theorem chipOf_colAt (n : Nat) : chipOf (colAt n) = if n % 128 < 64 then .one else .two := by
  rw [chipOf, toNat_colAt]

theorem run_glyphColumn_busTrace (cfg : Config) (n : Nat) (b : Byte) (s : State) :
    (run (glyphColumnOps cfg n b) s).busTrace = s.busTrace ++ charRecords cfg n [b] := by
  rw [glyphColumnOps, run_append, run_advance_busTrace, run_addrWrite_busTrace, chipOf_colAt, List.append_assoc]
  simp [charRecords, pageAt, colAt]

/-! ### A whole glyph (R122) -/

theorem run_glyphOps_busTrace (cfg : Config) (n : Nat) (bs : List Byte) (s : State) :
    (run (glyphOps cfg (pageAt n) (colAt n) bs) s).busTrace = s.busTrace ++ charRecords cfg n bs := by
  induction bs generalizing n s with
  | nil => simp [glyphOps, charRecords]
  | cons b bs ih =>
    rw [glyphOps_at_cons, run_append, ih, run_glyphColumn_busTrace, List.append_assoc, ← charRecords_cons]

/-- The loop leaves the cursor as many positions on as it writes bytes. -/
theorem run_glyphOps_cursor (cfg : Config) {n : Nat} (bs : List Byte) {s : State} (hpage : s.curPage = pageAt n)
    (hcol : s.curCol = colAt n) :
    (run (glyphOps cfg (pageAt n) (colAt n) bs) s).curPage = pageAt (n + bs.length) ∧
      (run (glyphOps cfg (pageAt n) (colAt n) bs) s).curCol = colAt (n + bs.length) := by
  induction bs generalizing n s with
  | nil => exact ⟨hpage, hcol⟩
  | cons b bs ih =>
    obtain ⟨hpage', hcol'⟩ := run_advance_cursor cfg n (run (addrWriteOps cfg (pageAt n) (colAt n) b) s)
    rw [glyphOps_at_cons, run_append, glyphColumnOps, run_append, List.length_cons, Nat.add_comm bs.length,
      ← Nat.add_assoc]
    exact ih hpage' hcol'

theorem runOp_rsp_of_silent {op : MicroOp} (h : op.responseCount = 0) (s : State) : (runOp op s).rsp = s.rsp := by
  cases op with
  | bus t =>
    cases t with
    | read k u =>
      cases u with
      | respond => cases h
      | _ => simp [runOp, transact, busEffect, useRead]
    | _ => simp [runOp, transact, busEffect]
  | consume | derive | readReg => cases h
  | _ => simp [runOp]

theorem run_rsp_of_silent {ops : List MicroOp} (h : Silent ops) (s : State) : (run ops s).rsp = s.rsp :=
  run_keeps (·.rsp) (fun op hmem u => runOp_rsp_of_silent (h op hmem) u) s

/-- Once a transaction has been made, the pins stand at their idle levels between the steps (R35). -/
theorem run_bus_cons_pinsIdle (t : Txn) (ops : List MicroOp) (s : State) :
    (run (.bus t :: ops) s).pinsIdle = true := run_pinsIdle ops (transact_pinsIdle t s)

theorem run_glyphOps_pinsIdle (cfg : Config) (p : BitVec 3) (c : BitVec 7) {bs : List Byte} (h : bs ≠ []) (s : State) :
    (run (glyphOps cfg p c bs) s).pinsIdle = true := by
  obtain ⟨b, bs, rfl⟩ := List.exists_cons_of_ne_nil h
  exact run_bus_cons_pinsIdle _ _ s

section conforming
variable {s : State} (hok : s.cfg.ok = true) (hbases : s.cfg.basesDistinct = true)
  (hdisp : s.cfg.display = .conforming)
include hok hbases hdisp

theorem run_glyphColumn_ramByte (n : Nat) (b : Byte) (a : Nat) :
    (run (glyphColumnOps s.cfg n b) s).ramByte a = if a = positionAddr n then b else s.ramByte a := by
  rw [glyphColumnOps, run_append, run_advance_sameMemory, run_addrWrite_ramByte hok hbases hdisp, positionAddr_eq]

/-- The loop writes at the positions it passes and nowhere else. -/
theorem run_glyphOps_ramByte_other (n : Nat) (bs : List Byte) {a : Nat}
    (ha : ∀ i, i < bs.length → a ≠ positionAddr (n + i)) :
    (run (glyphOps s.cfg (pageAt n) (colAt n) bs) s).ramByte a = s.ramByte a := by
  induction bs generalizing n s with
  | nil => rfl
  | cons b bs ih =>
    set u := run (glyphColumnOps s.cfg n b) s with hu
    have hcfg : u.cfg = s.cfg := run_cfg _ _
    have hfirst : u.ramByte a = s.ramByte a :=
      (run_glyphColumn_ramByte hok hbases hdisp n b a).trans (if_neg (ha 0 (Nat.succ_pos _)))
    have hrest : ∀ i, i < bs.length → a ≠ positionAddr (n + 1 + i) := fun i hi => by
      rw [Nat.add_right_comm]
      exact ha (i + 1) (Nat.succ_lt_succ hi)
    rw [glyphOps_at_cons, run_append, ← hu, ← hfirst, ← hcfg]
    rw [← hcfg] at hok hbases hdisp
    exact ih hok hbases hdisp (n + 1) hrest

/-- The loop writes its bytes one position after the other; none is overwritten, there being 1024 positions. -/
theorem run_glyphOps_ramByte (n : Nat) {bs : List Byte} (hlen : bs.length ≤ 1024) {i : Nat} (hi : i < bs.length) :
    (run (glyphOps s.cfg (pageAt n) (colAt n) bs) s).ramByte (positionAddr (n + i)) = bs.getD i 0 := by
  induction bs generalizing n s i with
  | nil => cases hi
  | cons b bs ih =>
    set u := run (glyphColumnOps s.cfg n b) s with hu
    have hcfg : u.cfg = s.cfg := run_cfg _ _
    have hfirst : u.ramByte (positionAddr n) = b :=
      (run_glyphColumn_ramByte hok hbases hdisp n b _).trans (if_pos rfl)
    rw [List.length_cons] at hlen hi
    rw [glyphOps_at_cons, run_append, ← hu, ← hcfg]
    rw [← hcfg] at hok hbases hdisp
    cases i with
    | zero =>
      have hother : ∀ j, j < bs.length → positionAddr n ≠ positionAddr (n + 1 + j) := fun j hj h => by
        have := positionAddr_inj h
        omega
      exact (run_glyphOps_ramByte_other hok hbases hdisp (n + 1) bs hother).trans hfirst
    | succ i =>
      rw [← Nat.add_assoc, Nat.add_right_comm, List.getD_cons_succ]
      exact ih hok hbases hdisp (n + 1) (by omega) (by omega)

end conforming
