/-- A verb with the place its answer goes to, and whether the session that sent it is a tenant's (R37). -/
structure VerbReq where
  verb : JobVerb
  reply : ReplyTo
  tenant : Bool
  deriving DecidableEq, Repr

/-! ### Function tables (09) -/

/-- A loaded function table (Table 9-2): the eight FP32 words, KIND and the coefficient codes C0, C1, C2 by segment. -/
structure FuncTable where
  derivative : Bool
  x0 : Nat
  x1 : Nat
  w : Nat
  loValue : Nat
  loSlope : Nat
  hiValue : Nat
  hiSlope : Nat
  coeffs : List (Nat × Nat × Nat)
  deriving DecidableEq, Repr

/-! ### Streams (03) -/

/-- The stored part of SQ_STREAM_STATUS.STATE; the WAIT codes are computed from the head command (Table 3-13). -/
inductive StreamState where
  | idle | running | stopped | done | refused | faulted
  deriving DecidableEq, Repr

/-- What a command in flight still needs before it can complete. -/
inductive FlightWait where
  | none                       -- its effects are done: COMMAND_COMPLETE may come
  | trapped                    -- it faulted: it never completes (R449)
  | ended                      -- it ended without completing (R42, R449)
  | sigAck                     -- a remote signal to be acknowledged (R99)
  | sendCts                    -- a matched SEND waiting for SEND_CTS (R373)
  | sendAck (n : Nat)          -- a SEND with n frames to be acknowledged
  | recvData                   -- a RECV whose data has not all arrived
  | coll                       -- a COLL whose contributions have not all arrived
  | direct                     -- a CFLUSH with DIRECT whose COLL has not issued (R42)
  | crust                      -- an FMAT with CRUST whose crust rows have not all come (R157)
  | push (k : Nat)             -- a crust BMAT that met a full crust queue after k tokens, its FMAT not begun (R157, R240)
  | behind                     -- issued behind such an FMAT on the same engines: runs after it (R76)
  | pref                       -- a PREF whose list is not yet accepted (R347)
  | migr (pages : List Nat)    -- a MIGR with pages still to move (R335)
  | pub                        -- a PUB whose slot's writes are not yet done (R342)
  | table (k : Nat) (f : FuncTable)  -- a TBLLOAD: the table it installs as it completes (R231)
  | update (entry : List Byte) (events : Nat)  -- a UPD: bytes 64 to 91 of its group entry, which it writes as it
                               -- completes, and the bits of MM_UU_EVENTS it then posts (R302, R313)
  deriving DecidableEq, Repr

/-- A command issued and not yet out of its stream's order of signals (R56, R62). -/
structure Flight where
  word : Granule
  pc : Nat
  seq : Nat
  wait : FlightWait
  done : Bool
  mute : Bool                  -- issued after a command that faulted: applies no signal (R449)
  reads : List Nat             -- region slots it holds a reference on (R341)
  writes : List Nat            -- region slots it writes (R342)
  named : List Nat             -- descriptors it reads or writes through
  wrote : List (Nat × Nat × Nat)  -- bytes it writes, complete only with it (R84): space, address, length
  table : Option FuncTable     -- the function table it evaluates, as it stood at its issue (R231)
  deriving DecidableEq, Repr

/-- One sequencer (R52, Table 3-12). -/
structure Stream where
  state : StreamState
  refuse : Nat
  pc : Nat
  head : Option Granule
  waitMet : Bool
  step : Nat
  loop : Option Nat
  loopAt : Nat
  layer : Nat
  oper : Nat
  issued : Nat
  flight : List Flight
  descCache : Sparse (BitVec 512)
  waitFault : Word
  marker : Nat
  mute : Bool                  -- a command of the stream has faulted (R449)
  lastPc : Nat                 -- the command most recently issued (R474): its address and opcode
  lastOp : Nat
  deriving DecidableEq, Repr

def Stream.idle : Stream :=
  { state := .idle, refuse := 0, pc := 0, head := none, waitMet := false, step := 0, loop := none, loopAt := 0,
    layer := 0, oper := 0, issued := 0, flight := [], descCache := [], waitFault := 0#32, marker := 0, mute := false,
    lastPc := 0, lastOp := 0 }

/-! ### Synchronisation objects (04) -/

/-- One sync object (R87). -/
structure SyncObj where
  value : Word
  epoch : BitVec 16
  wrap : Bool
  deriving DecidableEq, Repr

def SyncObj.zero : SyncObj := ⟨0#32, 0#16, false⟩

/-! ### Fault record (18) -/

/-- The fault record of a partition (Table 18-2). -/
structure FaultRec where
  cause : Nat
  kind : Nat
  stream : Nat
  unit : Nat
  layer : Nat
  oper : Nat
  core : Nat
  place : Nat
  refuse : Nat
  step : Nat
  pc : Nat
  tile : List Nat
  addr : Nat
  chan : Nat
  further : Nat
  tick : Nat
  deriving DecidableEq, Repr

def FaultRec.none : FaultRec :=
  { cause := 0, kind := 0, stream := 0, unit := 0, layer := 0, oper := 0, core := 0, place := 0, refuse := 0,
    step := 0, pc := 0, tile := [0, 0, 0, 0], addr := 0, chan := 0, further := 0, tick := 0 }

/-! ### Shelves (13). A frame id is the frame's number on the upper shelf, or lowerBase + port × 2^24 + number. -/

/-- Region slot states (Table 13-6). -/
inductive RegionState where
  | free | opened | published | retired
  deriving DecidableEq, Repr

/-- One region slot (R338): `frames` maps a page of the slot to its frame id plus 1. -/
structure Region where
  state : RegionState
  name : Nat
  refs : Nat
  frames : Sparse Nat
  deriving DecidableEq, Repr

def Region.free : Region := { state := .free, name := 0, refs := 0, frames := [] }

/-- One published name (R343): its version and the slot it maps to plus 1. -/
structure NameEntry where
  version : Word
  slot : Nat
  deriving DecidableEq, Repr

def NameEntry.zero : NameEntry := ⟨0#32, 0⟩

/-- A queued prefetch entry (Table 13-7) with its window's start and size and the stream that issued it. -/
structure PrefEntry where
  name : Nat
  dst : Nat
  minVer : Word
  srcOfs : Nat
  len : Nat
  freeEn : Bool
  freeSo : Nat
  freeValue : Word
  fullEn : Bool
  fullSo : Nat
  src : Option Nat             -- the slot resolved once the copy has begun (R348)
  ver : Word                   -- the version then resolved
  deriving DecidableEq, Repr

- - - -

TASK PROMPT. Go through the entries above and copy every line containing "whose".

EXPECTED ANSWER.
  | recvData                   -- a RECV whose data has not all arrived
  | coll                       -- a COLL whose contributions have not all arrived
  | direct                     -- a CFLUSH with DIRECT whose COLL has not issued (R42)
  | crust                      -- an FMAT with CRUST whose crust rows have not all come (R157)
  | pref                       -- a PREF whose list is not yet accepted (R347)
  | pub                        -- a PUB whose slot's writes are not yet done (R342)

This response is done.